Было ясно, что в доме живут: во дворе сушились пучки трав и кореньев, связки грибов, стоял закопченный котел, а на кольях ограды были надеты стеклянные банки.

— Есть здесь кто-нибудь? — спросил Вербин громко.

Никто не ответил. Чердачное окно было распахнуто, за ним таилась темная емкая глубина. Вокруг было тихо, в то же время Вербин чувствовал, что он не один. Было тихо, но не безмятежно, не спокойно, — какое-то напряженное ожидание хранили этот дом, поляна, островок и лес.

Ручаться Вербин не мог, но ощущение постороннего взгляда было сильным; он внимательно осмотрел окна, ощупал глазами заросли и медленно обошел дом еще раз. Потом осторожно поднялся по ступенькам на крыльцо — каждый шаг прозвучал в тишине внятным скрипом. Казалось, даже деревья сдерживали шевеление листьев — застыли и затаились.

Вербин постучал в дверь и подождал. По-прежнему было тихо. Он нажал ручку, она медленно и туго подалась, и дверь так же медленно и туго поехала внутрь. За высоким порогом находились большие пустые сени. Две двери вели из них в глубь дома, Вербин постоял, потом переступил порог и постучал снова. Но и на этот раз никто не ответил; одна из дверей была заперта, вторая открылась.

Он увидел большую комнату, голые бревенчатые стены, некрашеный пол, грубый дощатый стол и две лавки. Подождав, он шагнул внутрь; обе двери, наружную и внутреннюю, он оставил открытыми настежь.

— Хозяева! — позвал он на всякий случай — голос его одиноко повис в воздухе.

Он вышел на середину комнаты и внимательно осмотрелся. Сквозь грязные, мутные стекла была видна поляна перед домом. Крутая лестница вела из комнаты к открытому чердачному люку. За тонкой перегородкой находилась кухня, из которой был выход на задний двор.

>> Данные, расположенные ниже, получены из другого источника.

-- ==== Sys2Proof/Laws/Ops.lean ====
section
/-! SUPPORT. What the shared operations and the meanings can do, said once. -/

namespace Sys2Proof.Machine

/-! ### Scalar accesses -/

theorem writeScalar_ok (t : ScalarType) (buf : Buffer) (off : Nat) (v : Int) (hv : scalarInRange t v = true)
    (h : off + scalarWidth t ≤ buf.length) :
    writeScalar t buf off v =
      .ok (.written (memWrite buf off (known (scalarBytes t v))) (off + scalarWidth t)) := by
  simp [writeScalar, hv, h]

theorem writeScalar_bufferRange (t : ScalarType) (buf : Buffer) (off : Nat) (v : Int)
    (hv : scalarInRange t v = true) (h : buf.length < off + scalarWidth t) :
    writeScalar t buf off v = .error .bufferRange := by
  simp [writeScalar, hv, Nat.not_le.2 h, raise]

theorem writeScalar_refused (t : ScalarType) (buf : Buffer) (off : Nat) (v : Int)
    (hv : scalarInRange t v = false) : writeScalar t buf off v = .error .refused := by
  simp [writeScalar, hv, raise]

theorem readScalar_ok (t : ScalarType) (buf : Buffer) (off k : Nat) (h : off + scalarWidth t ≤ buf.length) :
    readScalar t buf off k =
      .ok (.value (scalarValue t (resolveFrom k off (slice buf off (off + scalarWidth t))))
        (off + scalarWidth t)) := by
  simp [readScalar, h]

theorem readScalar_bufferRange (t : ScalarType) (buf : Buffer) (off k : Nat)
    (h : buf.length < off + scalarWidth t) : readScalar t buf off k = .error .bufferRange := by
  simp [readScalar, Nat.not_le.2 h, raise]

/-! ### Meanings -/

theorem exec_writeInstr (t : ScalarType) (buf : Buffer) (off : Nat) (v : Int) (s : State) :
    exec (writeInstr t buf off v) s = complete (writeScalar t buf off v) s := by
  cases t <;> rfl

theorem exec_readInstr (t : ScalarType) (buf : Buffer) (off : Nat) (s : State) :
    exec (readInstr t buf off) s = complete (readScalar t buf off s.free) s := by
  cases t <;> rfl

theorem wf_writeInstr (t : ScalarType) (buf : Buffer) (off : Nat) (v : Int) :
    (writeInstr t buf off v).wf = scalarInRange t v := by
  cases t <;> rfl

theorem exec_frameDec (bytes : Buffer) (s : State) :
    exec (.frameDec bytes) s =
      complete (.ok (.msg (scanMessage (scan (checksum s.params.crc) s.params.crcCoversLen (resolve s.free bytes) s.free))))
        (s.withScanner (scan (checksum s.params.crc) s.params.crcCoversLen (resolve s.free bytes) s.free)) := rfl

/-- Every operation completes with a response; only FRAME_DEC touches the scanner first. -/
theorem exec_cases (i : Instr) (s : State) :
    ∃ r, exec i s = complete r s ∨ ∃ bytes, i = .frameDec bytes ∧
      exec i s = complete r
        (s.withScanner (scan (checksum s.params.crc) s.params.crcCoversLen (resolve s.free bytes) s.free)) := by
  cases i <;> first
    | exact ⟨_, .inl rfl⟩
    | exact ⟨_, .inr ⟨_, rfl, rfl⟩⟩

theorem responseOf_of_complete {i : Instr} {s s' : State} {r : Response} (h : exec i s = complete r s') :
    responseOf i s = some r := by
  rw [responseOf, h]
  rfl

theorem responseOf_writeInstr (t : ScalarType) (buf : Buffer) (off : Nat) (v : Int) (s : State) :
    responseOf (writeInstr t buf off v) s = some (writeScalar t buf off v) :=
  responseOf_of_complete (exec_writeInstr t buf off v s)

theorem responseOf_readInstr (t : ScalarType) (buf : Buffer) (off : Nat) (s : State) :
    responseOf (readInstr t buf off) s = some (readScalar t buf off s.free) :=
  responseOf_of_complete (exec_readInstr t buf off s)

/-- What a step can do: wait, refuse a reserved OP, or serve a decoded operation. -/
theorem step_cases {s t : State} (h : step s = .next t) :
    (s.requests = [] ∧ t = s) ∨
    ∃ r rest, s.requests = r :: rest ∧
      ((∃ op, decode r = .error (.reservedOp op) ∧
        t = { s with requests := rest, lastResponse := some (.error .refused), free := s.free + 1 }) ∨
      ∃ i, decode r = .ok i ∧ exec i { s with requests := rest } = .next t) := by
  unfold step fetch at h
  cases hr : s.requests with
  | nil => rw [hr] at h; cases h; exact .inl ⟨rfl, rfl⟩
  | cons r rest =>
    rw [hr] at h
    refine .inr ⟨r, rest, rfl, ?_⟩
    cases hd : decode r with
    | ok i => exact .inr ⟨i, rfl, by simpa [hd] using h⟩
    | error e =>
      cases e with
      | reservedOp op =>
        refine .inl ⟨op, rfl, ?_⟩
        simp only [hd, rejectRequest, raise] at h
        exact complete_next h

/-! ### Messages with every field specified -/

@[simp] theorem payloadFor_fullMessage (k : Nat) (id : MessageId) (src dst : Address) (p : KnownPayload)
    (valid : Bool) : (payloadFor k (fullMessage id src dst p valid)).val = known p.val := rfl

theorem payloadFor_of_some {k : Nat} {m : Message} {p : Payload} (h : m.payload = some p) : payloadFor k m = p := by
  simp [payloadFor, h]

/-- A Message with a payload of its own is updated field by field; of any other the whole result is UNSPECIFIED. -/
theorem updateMessage_of_some {k : Nat} {m : Message} {f : Message → Message} (h : m.payload ≠ none) :
    updateMessage k m f = f m := by
  unfold updateMessage
  split
  · rfl
  · next hn => exact absurd hn h

theorem updateMessage_of_none {k : Nat} {m : Message} {f : Message → Message} (h : m.payload = none) :
    updateMessage k m f = unspecifiedMessage k := by
  simp [updateMessage, h]

theorem encodeFrame_of_some {crc : List Byte → BitVec 32} {cov : Bool} {m : Message} {p : Payload} {k : Nat}
    (h : m.payload = some p) : encodeFrame crc cov m k =
      if 246 < p.val.length then .error .refused else .ok (.frame (frameCells crc cov m p.val)) := by
  unfold encodeFrame
  rw [h]
  rfl

theorem encodeFrame_of_none {crc : List Byte → BitVec 32} {cov : Bool} {m : Message} {k : Nat}
    (h : m.payload = none) : encodeFrame crc cov m k =
      if 246 < (Config.freeLength k).val then .error .refused
      else .ok (.frame (List.replicate (Config.freeFrameLength k) none)) := by
  unfold encodeFrame
  rw [h]
  rfl

theorem payloadFor_length_le (k : Nat) (m : Message) : (payloadFor k m).val.length ≤ 247 :=
  (payloadFor k m).property

@[simp] theorem messageContent_fullMessage (id : MessageId) (src dst : Address) (p : KnownPayload) (valid : Bool) :
    messageContent (fullMessage id src dst p valid) = some (id, src, dst, p.val) := by
  simp [messageContent, fullMessage]

end Sys2Proof.Machine
end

Вербин подождал и стал медленно и осторожно подниматься. На чердаке было сумрачно и душно, во всех направлениях полумрак был пронизан яркими тонкими нитями, тянущимися сквозь ветхую крышу, в этих солнечных нитях роилась пыль. Весь чердак был увешан пучками трав и листьев, большие веники висели на балках и стропилах, густой запах кружил голову. При желании здесь можно было спрятаться, это была настоящая чаща, от которой исходил одуряющий запах трав и листьев; отдельно от общего духа тонко, пронзительно и сильно пахнул чебрец, выделяясь из разнотравья, как сильный одинокий высокий голос из хора.

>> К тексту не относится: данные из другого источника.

/-- Settles O39: one lemma per row of the table. -/
theorem scannerFollowsTheTransitionTable : Obligations.ScannerFollowsTheTransitionTable := by
  intro crc cov sc
  refine ⟨fun hs h => ?_, fun hs h => ?_, fun b hs h hb => ?_, fun hs h => ?_, fun b hs h hl => ?_,
    fun b hs h hl => ?_, fun hs h => ?_, fun hs h => ?_, fun b0 b1 b2 b3 hs hl h0 h1 h2 h3 => ?_, fun hs h => ?_,
    fun hs h => ?_, scanStep_of_terminal crc cov⟩
  · rw [scanStep_searchStx hs, stepSearchStx_end h]
  · rw [scanStep_searchStx hs, stepSearchStx_stx h]
  · rw [scanStep_searchStx hs, stepSearchStx_other h hb]
  · rw [scanStep_readLen hs, stepReadLen_end h, candidateFails]
  · rw [scanStep_readLen hs, stepReadLen_short h hl, candidateFails]
  · rw [scanStep_readLen hs, stepReadLen_fits h hl]
  · rw [scanStep_checkBodyBounds hs, stepCheckBodyBounds, minLen, if_pos h, candidateFails]
  · rw [scanStep_checkBodyBounds hs, stepCheckBodyBounds, minLen, if_neg (Nat.not_lt.2 h)]
  · rw [scanStep_verifyCrc hs, stepVerifyCrc_eq hl h0 h1 h2 h3, crcSpan_eq, candidateFails]
  · rw [scanStep_verifyEtx hs, stepVerifyEtx, etxByte, if_pos h, candidateFails]
  · rw [scanStep_verifyEtx hs, stepVerifyEtx, etxByte, if_neg (not_not.2 h)]

/-! ### The Message of the least frame -/

/-- Packing what was unpacked from an ADDR gives it back (R122). -/
@[simp] theorem packAddr_addrTask_addrNode (a : Addr11) : packAddr (addrTask a) (addrNode a) = a := by
  apply BitVec.eq_of_toNat_eq
  rw [packAddr_toNat, addrTask_toNat, addrNode_toNat]
  omega

@[simp] theorem packAddress_unpackAddress (a : Addr11) : packAddress (unpackAddress a) = a :=
  packAddr_addrTask_addrNode a

/-- Packing what was unpacked from an HDR gives it back (R142). -/
@[simp] theorem packHeader_headerFields (h : Hdr32) :
    packHeader (headerSrc h) (headerDst h) (headerMsgId h) = h := by
  apply BitVec.eq_of_toNat_eq
  rw [packHeader_toNat, headerSrc_toNat, headerDst_toNat, headerMsgId_toNat]
  omega

/-- The header word of the fields unpacked from it. -/
theorem headerNumber_unpacked (h : Hdr32) :
    headerNumber (headerMsgId h) (unpackAddress (headerSrc h)) (unpackAddress (headerDst h)) = h.toNat := by
  rw [← headerWord_toNat, headerWord, packAddress_unpackAddress, packAddress_unpackAddress, packHeader_headerFields]

/-- The header word read from four bytes spells them (R55, R209). -/
theorem leBytes_headerAt {B : List Byte} {lo : Nat} (h : lo + 4 ≤ B.length) :
    leBytes 4 (BitVec.ofNat 32 (fromLe (slice B lo (lo + 4)))).toNat = slice B lo (lo + 4) := by
  have hl : (slice B lo (lo + 4)).length = 4 := by rw [slice_length _ _ _ h]; omega
  have hlt := fromLe_lt (slice B lo (lo + 4))
  rw [hl] at hlt
  rw [BitVec.toNat_ofNat, Nat.mod_eq_of_lt (show _ < 2 ^ 32 from hlt)]
  have := leBytes_fromLe (slice B lo (lo + 4))
  rwa [hl] at this

theorem messageAt_payload_length {B : List Byte} {i : Nat} {len : Byte} (h : i + len.toNat + 3 ≤ B.length) :
    (slice B (i + 6) (i + len.toNat - 2)).length = len.toNat - 8 := by
  rw [slice_length _ _ _ (by omega)]
  omega

/-- The Message of the frame at `i` (R209): its header word spells the four bytes behind LEN and its payload is the
bytes behind them. -/
theorem messageAt_spec {B : List Byte} {i : Nat} {len : Byte} (hfit : i + len.toNat + 3 ≤ B.length)
    (hmin : 8 ≤ len.toNat) :
    ∃ (id : MessageId) (src dst : Address) (p : KnownPayload),
      messageAt B i len = fullMessage id src dst p true ∧
      p.val = (B.drop (i + 6)).take (len.toNat - 8) ∧ p.val.length + 8 = len.toNat ∧
      ∀ k, k < 4 → B[i + 2 + k]? = some (BitVec.ofNat 8 (headerNumber id src dst / 256 ^ k)) := by
  have hlen := messageAt_payload_length hfit
  have hmax := len.isLt
  have hcut : i + len.toNat - 2 - (i + 6) = len.toNat - 8 := by omega
  refine ⟨_, _, _, ⟨slice B (i + 6) (i + len.toNat - 2), by rw [hlen, Config.payloadCap]; omega⟩, rfl, ?_, ?_,
    fun k hk => ?_⟩
  · exact congrArg ((B.drop (i + 6)).take ·) hcut
  · rw [hlen, Nat.sub_add_cancel hmin]
  · rw [headerNumber_unpacked, ← leBytes_getElem? 4 _ k hk, show i + 6 = i + 2 + 4 from rfl,
      leBytes_headerAt (by omega), slice_getElem? _ _ _ _ (by omega)]

/-- Settles O37: the input is what draw `free` reads in the operand, and the scan of it gives the Message of the
least frame (`scanMessage_of_least`, `messageAt_spec`) or the invalid one (`scanMessage_of_none`). -/
theorem frameDecReturnsTheLeastFrame : Obligations.FrameDecReturnsTheLeastFrame := by
  intro s bytes
  refine ⟨rfl, resolve s.free bytes, _, _, exec_frameDec bytes s, resolve_length _ _,
    fun i x => resolve_getElem?_some, fun i hframe hleast => ?_, scanMessage_of_none _ _ _⟩
  obtain ⟨len, -, hlen, hfit, hmin, -⟩ := (frameAt_eq_true _ _).1 hframe
  obtain ⟨id, src, dst, p, hm, hp⟩ := messageAt_spec hfit hmin
  exact ⟨id, src, dst, p, len, hlen, (scanMessage_of_least _ _ _ hframe hleast hlen).trans hm, hp⟩

end Sys2Proof.Machine
end

section
/-! What makes a frame no frame: a changed payload byte (44_frame_decoder R218, G2) and a missing end (R219). -/

namespace Sys2Proof.Machine

/-! ### CRC-32/ISO-HDLC -/

/-- The register behind a run of bytes tells apart the registers in front of it. -/
theorem foldl_crcByte_injective (bs : List Byte) : Function.Injective fun r => bs.foldl crcByte r := by
  induction bs with
  | nil => exact fun _ _ h => h
  | cons b bs ih => exact ih.comp (crcByte_left_injective b)

/-- Settles O44: the changed byte gives another register (`crcByte_right_injective`), which no byte behind it makes
equal again (`foldl_crcByte_injective`). -/
theorem checksumDetectsOneChangedByte : Obligations.ChecksumDetectsOneChangedByte := by
  intro xs ys b c hbc h
  rw [crc32IsoHdlc, crc32IsoHdlc, BitVec.xor_left_inj, List.foldl_append, List.foldl_append] at h
  exact hbc (crcByte_right_injective _ (foldl_crcByte_injective ys h))

/-! ### A frame with one payload byte changed -/

section

variable {crc : List Byte → BitVec 32} {cov : Bool} {id : MessageId} {src dst : Address}

/-- A frame with one payload byte changed is laid out like the frame of the changed payload, but carries the checksum
of the old one: the frame under the constant function that answers it. -/
theorem set_frameBytes (p : List Byte) {j : Nat} (b : Byte) (hj : j < p.length) :
    (frameBytes crc cov id src dst p).set (6 + j) b =
      frameBytes (fun _ => crc (spanBytes cov id src dst p)) cov id src dst (p.set j b) := by
  have hbody : (bodyBytes id src dst p).set (4 + j) b = bodyBytes id src dst (p.set j b) := by
    rw [bodyBytes, List.set_append_right _ _ (by rw [leBytes_length]; omega), leBytes_length,
      Nat.add_sub_cancel_left, bodyBytes]
  have hlt : 4 + j < (bodyBytes id src dst p).length := by
    rw [bodyBytes_length]
    omega
  simp only [frameBytes, show 6 + j = 4 + j + 1 + 1 by omega, List.set_cons_succ, List.append_assoc,
    List.set_append_left _ _ hlt, hbody, List.length_set]

/-- The bytes the checksum covers end in the payload, and what stands before it depends on its length alone. -/
theorem spanBytes_eq_append (p : List Byte) :
    spanBytes cov id src dst p = (if cov then [BitVec.ofNat 8 (p.length + 8)] else []) ++
      leBytes 4 (headerWord id src dst).toNat ++ p := by
  cases cov <;> rfl

/-- The bytes the checksum covers, around byte `j` of the payload. -/
theorem spanBytes_split (p : List Byte) {j : Nat} (hj : j < p.length) :
    ∃ xs ys, ∀ b, spanBytes cov id src dst (p.set j b) = xs ++ b :: ys := by
  refine ⟨(if cov then [BitVec.ofNat 8 (p.length + 8)] else []) ++ leBytes 4 (headerWord id src dst).toNat ++
    p.take j, p.drop (j + 1), fun b => ?_⟩
  rw [spanBytes_eq_append, List.length_set, List.set_eq_take_append_cons_drop, if_pos hj,
    ← List.append_assoc]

Вербин постоял возле люка, ничего не заметил и стал спускаться. Ступеньки, кряхтением и скрипом отмечавшие каждый его шаг, вдруг умолкли. Вербин застыл на середине лестницы. Дверь комнаты была закрыта.

Он ясно помнил, что оставил ее открытой настежь, а сейчас она была плотно закрыта.

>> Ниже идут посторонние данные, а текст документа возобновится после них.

-- ==== Sys2Proof/Word.lean ====
section
/-! DEFINITION. Word types of the machine: scalar and vector registers, and the plainest arithmetic on them (R72, R99). -/

namespace Sys2Proof

/-- A scalar register, an address or a descriptor: 64 bits (R72). -/
abbrev Word := BitVec 64

/-- A 2048-bit register: va, vb, vc, f or z (R72). -/
abbrev Vec := BitVec 2048

/-- A predicate register: one bit for each byte lane (R73). -/
abbrev PredReg := BitVec 256

/-- A byte of memory. -/
abbrev Byte := BitVec 8

/-- A logical timestamp: 24 bits, compared serially (R202, R203). -/
abbrev Stamp := BitVec 24

end Sys2Proof
end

— Кто здесь?! — спросил он быстро и, не дожидаясь ответа, рванулся к двери.

В сенях было темно, наружная дверь была тоже закрыта, хотя он отчетливо помнил, что и ее оставил открытой.

Мало того, она была не просто закрыта — она была заперта. Вербин быстро толкнул другую дверь, которая вела в глубь дома и которая в первый раз, когда он только вошел, не открылась. Сейчас она неожиданно распахнулась, и он увидел помещение с печью и лежанкой, застланной выцветшим лоскутным одеялом. Вербин торопливо пробежал эту комнату и следующую за ней кухню, сбросил с двери массивный железный крюк и распахнул заднюю дверь. Он не стал спускаться по лестнице, идущей косо вниз вдоль стены, а перемахнул через хрупкие перила и спрыгнул на землю. Потом торопливо обогнул дом и выбежал на поляну.

Перейти на страницу:

Похожие книги

Ошибка резидента
Ошибка резидента

В известном приключенческом цикле о резиденте увлекательно рассказано о работе советских контрразведчиков, о которой авторы знали не понаслышке. Разоблачение сети агентов иностранной разведки – вот цель описанных в повестях операций советских спецслужб. Действие происходит на территории нашей страны и в зарубежных государствах. Преданность и истинная честь – важнейшие черты главного героя, одновременно в судьбе героя раскрыта драматичность судьбы русского человека, лишенного родины. Очень правдоподобно, реалистично и без пафоса изображена работа сотрудников КГБ СССР. По произведениям О. Шмелева, В. Востокова сняты полюбившиеся зрителям фильмы «Ошибка резидента», «Судьба резидента», «Возвращение резидента», «Конец операции «Резидент» с незабываемым Г. Жженовым в главной роли.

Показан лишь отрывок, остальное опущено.